English local election

Elections to Liverpool Town Council were held on Saturday 26 December 1835.

This was the first democratic election to Liverpool Town Council. The predecessor council, the Common Council, elected new members itself. This election was conducted under the provisions of the Municipal Corporations Act 1835. As this was the first election to the council, all three seats for each of the sixteen wards were up for election. The candidate in each ward with the highest number of votes was elected for three years, the candidate with the second highest number of votes was elected for two years and the candidate with the third highest number of votes was elected for one year. All of the sixteen wards were contested.
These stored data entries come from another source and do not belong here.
@[simp] theorem setRouter_now (n : Nat) (k : Router) : (s.setRouter n k).now = s.now := (rfl)
@[simp] theorem setRouter_free (n : Nat) (k : Router) : (s.setRouter n k).free = s.free := rfl
@[simp] theorem setRouter_reply (n : Nat) (k : Router) : (s.setRouter n k).reply = s.reply := rfl
@[simp] theorem setRouter_pending (n : Nat) (k : Router) : (s.setRouter n k).pending = s.pending := (rfl)
@[simp] theorem setRouter_cores (n : Nat) (k : Router) : (s.setRouter n k).cores = s.cores := rfl
@[simp] theorem setRouter_regions (n : Nat) (k : Router) : (s.setRouter n k).regions = s.regions := rfl
@[simp] theorem setRouter_wires (n : Nat) (k : Router) : (s.setRouter n k).wires = s.wires := rfl
@[simp] theorem setRouter_net (n : Nat) (k : Router) : (s.setRouter n k).net = s.net := rfl
@[simp] theorem setRouter_rtTmpl (n : Nat) (k : Router) : (s.setRouter n k).rtTmpl = s.rtTmpl := rfl
@[simp] theorem setRouter_credits (n : Nat) (k : Router) : (s.setRouter n k).credits = s.credits := rfl
@[simp] theorem setRouter_groups (n : Nat) (k : Router) : (s.setRouter n k).groups = s.groups := rfl
@[simp] theorem setRouter_barRoot (n : Nat) (k : Router) : (s.setRouter n k).barRoot = s.barRoot := rfl
@[simp] theorem setRouter_stks (n : Nat) (k : Router) : (s.setRouter n k).stks = s.stks := rfl
@[simp] theorem setRouter_records (n : Nat) (k : Router) : (s.setRouter n k).records = s.records := rfl
@[simp] theorem setRouter_win (n : Nat) (k : Router) : (s.setRouter n k).win = s.win := rfl
@[simp] theorem setRouter_winShadow (n : Nat) (k : Router) : (s.setRouter n k).winShadow = s.winShadow := rfl
@[simp] theorem setRouter_tmb (n : Nat) (k : Router) : (s.setRouter n k).tmb = s.tmb := rfl
@[simp] theorem setRouter_ports (n : Nat) (k : Router) : (s.setRouter n k).ports = s.ports := rfl
@[simp] theorem setRouter_hw (n : Nat) (k : Router) : (s.setRouter n k).hw = s.hw := rfl
@[simp] theorem setRouter_mod (n : Nat) (k : Router) : (s.setRouter n k).mod = s.mod := rfl
@[simp] theorem setRouter_seals (n : Nat) (k : Router) : (s.setRouter n k).seals = s.seals := rfl
@[simp] theorem setRouter_bypass (n : Nat) (k : Router) : (s.setRouter n k).bypass = s.bypass := rfl
@[simp] theorem setRouter_burn (n : Nat) (k : Router) : (s.setRouter n k).burn = s.burn := rfl

@[simp] theorem setPort_now (n : Nat) (k : Port) : (s.setPort n k).now = s.now := (rfl)
@[simp] theorem setPort_free (n : Nat) (k : Port) : (s.setPort n k).free = s.free := rfl
@[simp] theorem setPort_reply (n : Nat) (k : Port) : (s.setPort n k).reply = s.reply := rfl
@[simp] theorem setPort_pending (n : Nat) (k : Port) : (s.setPort n k).pending = s.pending := (rfl)
@[simp] theorem setPort_cores (n : Nat) (k : Port) : (s.setPort n k).cores = s.cores := rfl
@[simp] theorem setPort_regions (n : Nat) (k : Port) : (s.setPort n k).regions = s.regions := rfl
@[simp] theorem setPort_wires (n : Nat) (k : Port) : (s.setPort n k).wires = s.wires := rfl
@[simp] theorem setPort_net (n : Nat) (k : Port) : (s.setPort n k).net = s.net := rfl
@[simp] theorem setPort_rtTmpl (n : Nat) (k : Port) : (s.setPort n k).rtTmpl = s.rtTmpl := rfl
@[simp] theorem setPort_routers (n : Nat) (k : Port) : (s.setPort n k).routers = s.routers := rfl
@[simp] theorem setPort_credits (n : Nat) (k : Port) : (s.setPort n k).credits = s.credits := rfl
@[simp] theorem setPort_groups (n : Nat) (k : Port) : (s.setPort n k).groups = s.groups := rfl
@[simp] theorem setPort_barRoot (n : Nat) (k : Port) : (s.setPort n k).barRoot = s.barRoot := rfl
@[simp] theorem setPort_stks (n : Nat) (k : Port) : (s.setPort n k).stks = s.stks := rfl
@[simp] theorem setPort_records (n : Nat) (k : Port) : (s.setPort n k).records = s.records := rfl
@[simp] theorem setPort_win (n : Nat) (k : Port) : (s.setPort n k).win = s.win := rfl
@[simp] theorem setPort_winShadow (n : Nat) (k : Port) : (s.setPort n k).winShadow = s.winShadow := rfl
@[simp] theorem setPort_tmb (n : Nat) (k : Port) : (s.setPort n k).tmb = s.tmb := rfl
@[simp] theorem setPort_hw (n : Nat) (k : Port) : (s.setPort n k).hw = s.hw := rfl
@[simp] theorem setPort_mod (n : Nat) (k : Port) : (s.setPort n k).mod = s.mod := rfl
@[simp] theorem setPort_seals (n : Nat) (k : Port) : (s.setPort n k).seals = s.seals := rfl
@[simp] theorem setPort_bypass (n : Nat) (k : Port) : (s.setPort n k).bypass = s.bypass := rfl
@[simp] theorem setPort_burn (n : Nat) (k : Port) : (s.setPort n k).burn = s.burn := rfl
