@[simp] theorem applySync_now (s0 : State) (p : Nat) (t1 : Nat)  :
    (applySync s0 p t1).now = s0.now := by
  simp (disch := (intros; simp [ite_now])) [applySync, ite_now, foldl_now]

@[simp] theorem ptpDrop_now (s : State)  :
    (ptpDrop s).now = s.now := by
  simp (disch := (intros; simp [ite_now])) [ptpDrop, ite_now, foldl_now]

@[simp] theorem servePort_now (s : State) (p ident : Nat)  :
    (servePort s p ident).now = s.now := by
  simp (disch := (intros; simp [ite_now])) [servePort, ite_now, foldl_now]

@[simp] theorem loseMasters_now (s : State)  :
    (loseMasters s).now = s.now := by
  simp (disch := (intros; simp [ite_now])) [loseMasters, ite_now, foldl_now]

@[simp] theorem bookEvent_now (s : State) (k : BookKind) (time : Nat)  :
    (bookEvent s k time).now = s.now := by
  simp (disch := (intros; simp [ite_now])) [bookEvent, ite_now, foldl_now]

@[simp] theorem snapMap_now (s : State)  :
    (snapMap s).now = s.now := by
  simp (disch := (intros; simp [ite_now])) [snapMap, ite_now, foldl_now]

@[simp] theorem bookNotices_now (s : State) (k : Partn) (x : SectionInfo) (t : Nat)  :
    (bookNotices s k x t).now = s.now := foldl_now _ (fun _ _ => by (repeat' split) <;> simp [ite_now]) _ _

@[simp] theorem bookAhead_now (s : State) (p : Nat)  :
    (bookAhead s p).now = s.now := by
  unfold bookAhead
  (try dsimp only)
  repeat' split
  all_goals first | simp (disch := (intros; simp [ite_now])) [ite_now, foldl_now] | rfl

@[simp] theorem cancelBooked_now (s : State) (p : Nat)  :
    (cancelBooked s p).now = s.now := by
  simp (disch := (intros; simp [ite_now])) [cancelBooked, ite_now, foldl_now]

@[simp] theorem retime_now (s : State) (p : Nat)  :
    (retime s p).now = s.now := by
  simp (disch := (intros; simp [ite_now])) [retime, ite_now, foldl_now]

@[simp] theorem startWriting_now (s : State) (q : Request)  :
    (startWriting s q).now = s.now := by
  unfold startWriting
  (try dsimp only)
  repeat' split
  all_goals first | simp (disch := (intros; simp [ite_now])) [ite_now, foldl_now] | rfl

@[simp] theorem endRequest_now (s : State) (p : Nat) (q : Request) (status cause : Nat) (tarn : Bool)  :
    (endRequest s p q status cause tarn).now = s.now := by
  unfold endRequest
  (try dsimp only)
  repeat' split
  all_goals first | simp (disch := (intros; simp [ite_now])) [ite_now, foldl_now] | rfl

@[simp] theorem endRequests_now (s : State) (p status cause : Nat)  :
    (endRequests s p status cause).now = s.now := by
  unfold endRequests
  (try dsimp only)
  repeat' split
  all_goals first | simp (disch := (intros; simp [ite_now])) [ite_now, foldl_now] | rfl

@[simp] theorem abortUnlaunched_now (s : State) (p : Nat) (test : Request → Bool)  :
    (abortUnlaunched s p test).now = s.now := by
  unfold abortUnlaunched
  (try dsimp only)
  repeat' split
  all_goals first | simp (disch := (intros; simp [ite_now])) [ite_now, foldl_now] | rfl
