-- ==== Sys2Proof/Laws/Pending.lean ====
section
/-! SUPPORT. No operation of the model touches the queue of waiting commands: one lemma per operation that gives a state. -/

set_option linter.unusedSimpArgs false
set_option linter.unreachableTactic false
set_option linter.unusedTactic false

namespace Sys2Proof.Machine
theorem foldl_pending {α : Type} (g : State → α → State) (h : ∀ a x, (g a x).pending = a.pending) (l : List α) (s : State) :
    (l.foldl g s).pending = s.pending := by
  induction l generalizing s with
  | nil => rfl
  | cons x t ih => simp only [List.foldl_cons, ih, h]
theorem ite_pending (p : Prop) [Decidable p] (a b : State) : (if p then a else b).pending = if p then a.pending else b.pending := by
  split <;> rfl
theorem ite_keeps (p : Prop) [Decidable p] (a b : State) (x : List Instr) (ha : a.pending = x) (hb : b.pending = x) :
    (if p then a else b).pending = x := by
  split <;> assumption
theorem foldl_pending_pair {α β : Type} (g : State × β → α → State × β) (h : ∀ a x, (g a x).1.pending = a.1.pending) (l : List α) (s : State × β) :
    (l.foldl g s).1.pending = s.1.pending := by
  induction l generalizing s with
  | nil => rfl
  | cons x t ih => simp only [List.foldl_cons, ih, h]

@[simp] theorem State.setRegion_pending (s : State) (r : Nat) (g : Region)  :
    (State.setRegion s r g).pending = s.pending := by
  simp (disch := (intros; simp [ite_pending])) [State.setRegion, ite_pending, foldl_pending]

@[simp] theorem State.setCore_pending (s : State) (c : Nat) (k : Core)  :
    (State.setCore s c k).pending = s.pending := by
  simp (disch := (intros; simp [ite_pending])) [State.setCore, ite_pending, foldl_pending]

@[simp] theorem State.reach_pending (s : State) (t : Nat)  :
    (State.reach s t).pending = s.pending := by
  simp (disch := (intros; simp [ite_pending])) [State.reach, ite_pending, foldl_pending]

@[simp] theorem State.takeFree_pending (s : State) (n : Nat)  :
    (State.takeFree s n).pending = s.pending := by
  simp (disch := (intros; simp [ite_pending])) [State.takeFree, ite_pending, foldl_pending]

@[simp] theorem State.answer_pending (s : State) (status : Nat) (words : List Word)  :
    (State.answer s status words).pending = s.pending := by
  simp (disch := (intros; simp [ite_pending])) [State.answer, ite_pending, foldl_pending]

@[simp] theorem State.record_pending (s : State) (r : Rec)  :
    (State.record s r).pending = s.pending := by
  simp (disch := (intros; simp [ite_pending])) [State.record, ite_pending, foldl_pending]

@[simp] theorem State.takeNet_pending (s : State) (p : Packet)  :
    (State.takeNet s p).pending = s.pending := by
  simp (disch := (intros; simp [ite_pending])) [State.takeNet, ite_pending, foldl_pending]

@[simp] theorem State.putNet_pending (s : State) (p : Packet)  :
    (State.putNet s p).pending = s.pending := by
  simp (disch := (intros; simp [ite_pending])) [State.putNet, ite_pending, foldl_pending]

@[simp] theorem sendRequest_pending (s : State) (c : Nat) (ps : List Packet) (what arg : Nat)  :
    (sendRequest s c ps what arg).pending = s.pending := by
  simp (disch := (intros; simp [ite_pending])) [sendRequest, ite_pending, foldl_pending]

@[simp] theorem postMessage_pending (s : State) (core e : Nat) (val : Word)  :
    (postMessage s core e val).pending = s.pending := by
  unfold postMessage
  (try dsimp only)
  repeat' split
  all_goals first | simp (disch := (intros; simp [ite_pending])) [ite_pending, foldl_pending] | rfl

@[simp] theorem breakChannel_pending (s : State) (core e : Nat)  :
    (breakChannel s core e).pending = s.pending := by
  simp (disch := (intros; simp [ite_pending])) [breakChannel, ite_pending, foldl_pending]

@[simp] theorem takeMessage_pending (s : State) (core : Nat) (p : Packet)  :
    (takeMessage s core p).pending = s.pending := by
  unfold takeMessage
  (try dsimp only)
  repeat' split
  all_goals first | simp (disch := (intros; simp [ite_pending])) [ite_pending, foldl_pending] | rfl

@[simp] theorem commitMessage_pending (s : State) (core e : Nat)  :
    (commitMessage s core e).pending = s.pending := by
  unfold commitMessage
  (try dsimp only)
  repeat' split
  all_goals first | simp (disch := (intros; simp [ite_pending])) [ite_pending, foldl_pending] | rfl

@[simp] theorem takeReply_pending (s : State) (core e code : Nat)  :
    (takeReply s core e code).pending = s.pending := by
  unfold takeReply
  (try dsimp only)
  repeat' split
  all_goals first | simp (disch := (intros; simp [ite_pending])) [ite_pending, foldl_pending] | rfl

@[simp] theorem postTimeout_pending (s : State) (core e : Nat)  :
    (postTimeout s core e).pending = s.pending := by
  unfold postTimeout
  (try dsimp only)
  repeat' split
  all_goals first | simp (disch := (intros; simp [ite_pending])) [ite_pending, foldl_pending] | rfl

@[simp] theorem State.setStack_pending (s : State) (n : Nat) (k : Stack)  :
    (State.setStack s n k).pending = s.pending := by
  simp (disch := (intros; simp [ite_pending])) [State.setStack, ite_pending, foldl_pending]

@[simp] theorem readBlock_pending (s : State) (st blk errs : Nat) (scrub : Bool)  :
    (readBlock s st blk errs scrub).pending = s.pending := by
  simp (disch := (intros; simp [ite_pending])) [readBlock, ite_pending, foldl_pending]

@[simp] theorem takeBlock_pending (t st : Nat) (mergeable : Bool) (found : List (Nat × Nat)) (s : State) (blk : Nat)  :
    (takeBlock t st mergeable found s blk).pending = s.pending := by
  simp (disch := (intros; simp [ite_pending])) [takeBlock, ite_pending, foldl_pending]

@[simp] theorem burmonRead_pending (s : State) (st off len part : Nat) (mergeable : Bool) (found : List (Nat × Nat))  :
    (burmonRead s st off len part mergeable found).1.pending = s.pending := by
  unfold burmonRead
  (try dsimp only)
  repeat' split
  all_goals first | simp (disch := (intros; simp [ite_pending])) [ite_pending, foldl_pending] | rfl

@[simp] theorem writeBlock_pending (st off len : Nat) (tarn : Bool) (found : List (Nat × Nat)) (s : State) (blk : Nat)  :
    (writeBlock st off len tarn found s blk).pending = s.pending := by
  simp (disch := (intros; simp [ite_pending])) [writeBlock, ite_pending, foldl_pending]

@[simp] theorem burmonWrite_pending (s : State) (st off : Nat) (bytes : List Byte) (tarn : Bool) (part : Nat) (crcGood : Bool) (found : List (Nat × Nat))  :
    (burmonWrite s st off bytes tarn part crcGood found).1.pending = s.pending := by
  unfold burmonWrite
  (try dsimp only)
  repeat' split
  all_goals first | simp (disch := (intros; simp [ite_pending])) [ite_pending, foldl_pending] | rfl

@[simp] theorem sendLink_pending (s : State) (c t l : Nat) (f : Option Flit) (k : Option Word)  :
    (sendLink s c t l f k).pending = s.pending := by
  unfold sendLink
  (try dsimp only)
  repeat' split
  all_goals first | simp (disch := (intros; simp [ite_pending])) [ite_pending, foldl_pending] | rfl

@[simp] theorem takeWire_pending (s : State) (w : Wire) (flit : Bool)  :
    (takeWire s w flit).pending = s.pending := by
  simp (disch := (intros; simp [ite_pending])) [takeWire, ite_pending, foldl_pending]

@[simp] theorem State.setCtx_pending (s : State) (st c : Nat) (x : StreamCtx)  :
    (State.setCtx s st c x).pending = s.pending := by
  simp (disch := (intros; simp [ite_pending])) [State.setCtx, ite_pending, foldl_pending]

@[simp] theorem loadDescriptor_pending (s : State) (st c part : Nat) (ws : List Word)  :
    (loadDescriptor s st c part ws).1.pending = s.pending := by
  unfold loadDescriptor
  (try dsimp only)
  repeat' split
  all_goals first | simp (disch := (intros; simp [ite_pending])) [ite_pending, foldl_pending] | rfl

@[simp] theorem controlWrite_pending (s : State) (st c part : Nat) (start stop : Bool) (credit : Nat)  :
    (controlWrite s st c part start stop credit).1.pending = s.pending := by
  unfold controlWrite
  (try dsimp only)
  repeat' split
  all_goals first | simp (disch := (intros; simp [ite_pending])) [ite_pending, foldl_pending] | rfl

@[simp] theorem ctxWrite_pending (s : State) (st c byte part : Nat) (bytes : List Byte)  :
    (ctxWrite s st c byte part bytes).1.pending = s.pending := by
  unfold ctxWrite
  (try dsimp only)
  repeat' split
  all_goals first | simp (disch := (intros; simp [ite_pending])) [ite_pending, foldl_pending] | rfl

@[simp] theorem sendStream_pending (s : State) (st c part arg : Nat) (p : Packet)  :
    (sendStream s st c part arg p).pending = s.pending := by
  simp (disch := (intros; simp [ite_pending])) [sendStream, ite_pending, foldl_pending]

@[simp] theorem streamDone_pending (s : State) (st c : Nat)  :
    (streamDone s st c).pending = s.pending := by
  simp (disch := (intros; simp [ite_pending])) [streamDone, ite_pending, foldl_pending]

@[simp] theorem streamAnswer_pending (s : State) (st tag status : Nat)  :
    (streamAnswer s st tag status).pending = s.pending := by
  unfold streamAnswer
  (try dsimp only)
  repeat' split
  all_goals first | simp (disch := (intros; simp [ite_pending])) [ite_pending, foldl_pending] | rfl

@[simp] theorem fetchChunk_pending (s : State) (st c i part : Nat) (errs : List (Nat × Nat)) (host : List Byte)  :
    (fetchChunk s st c i part errs host).1.pending = s.pending := by
  unfold fetchChunk
  (try dsimp only)
  repeat' split
  all_goals first | simp (disch := (intros; simp [ite_pending])) [ite_pending, foldl_pending] | rfl

@[simp] theorem serviceChunk_pending (s : State) (st c : Nat) (errs : List (Nat × Nat)) (host : List Byte)  :
    (serviceChunk s st c errs host).pending = s.pending := by
  simp (disch := (intros; simp [ite_pending])) [serviceChunk, ite_pending, foldl_pending]

@[simp] theorem sendShared_pending (s : State) (st c part mseq addr : Nat) (data : List Byte) (tarn : Bool)  :
    (sendShared s st c part mseq addr data tarn).pending = s.pending := by
  simp (disch := (intros; simp [ite_pending])) [sendShared, ite_pending, foldl_pending]

@[simp] theorem sharedChunk_pending (s : State) (st c : Nat) (errs : List (Nat × Nat))  :
    (sharedChunk s st c errs).pending = s.pending := by
  simp (disch := (intros; simp [ite_pending])) [sharedChunk, ite_pending, foldl_pending]

@[simp] theorem schedIn_pending (s : State) (st c i t : Nat) (off : Nat) (errs : List (Nat × Nat)) (badPar : List Nat)  :
    (schedIn s st c i t off errs badPar).pending = s.pending := by
  unfold schedIn
  extract_lets x d len s1 k bytes core n key c0
  have h : s1.pending = s.pending := foldl_pending _ (fun a b => by simp) _ s
  clear_value c0 key n core bytes k s1
  split
  · rw [setCore_pending, h]
  · extract_lets
    rw [setCore_pending, h]

@[simp] theorem schedOut_pending (s : State) (st c i t : Nat) (off : Nat) (badPar : List Nat)  :
    (schedOut s st c i t off badPar).pending = s.pending := by
  simp (disch := (intros; simp [ite_pending])) [schedOut, ite_pending, foldl_pending]

@[simp] theorem schedChunk_pending (s : State) (st c : Nat) (errs : List (Nat × Nat)) (badPar : List Nat)  :
    (schedChunk s st c errs badPar).pending = s.pending := by
  unfold schedChunk
  (try dsimp only)
  repeat' split
  all_goals first | simp (disch := (intros; simp [ite_pending])) [ite_pending, foldl_pending] | rfl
The local press, at the time, referred exclusively to candidates as Reformers or Conservatives.

== Members of the preceding Corporation of Liverpool that was replaced by the Liverpool Town Council ==

The Liverpool Corporation consisted of 17 aldermen, including the mayor, and 19 members of the Common Council.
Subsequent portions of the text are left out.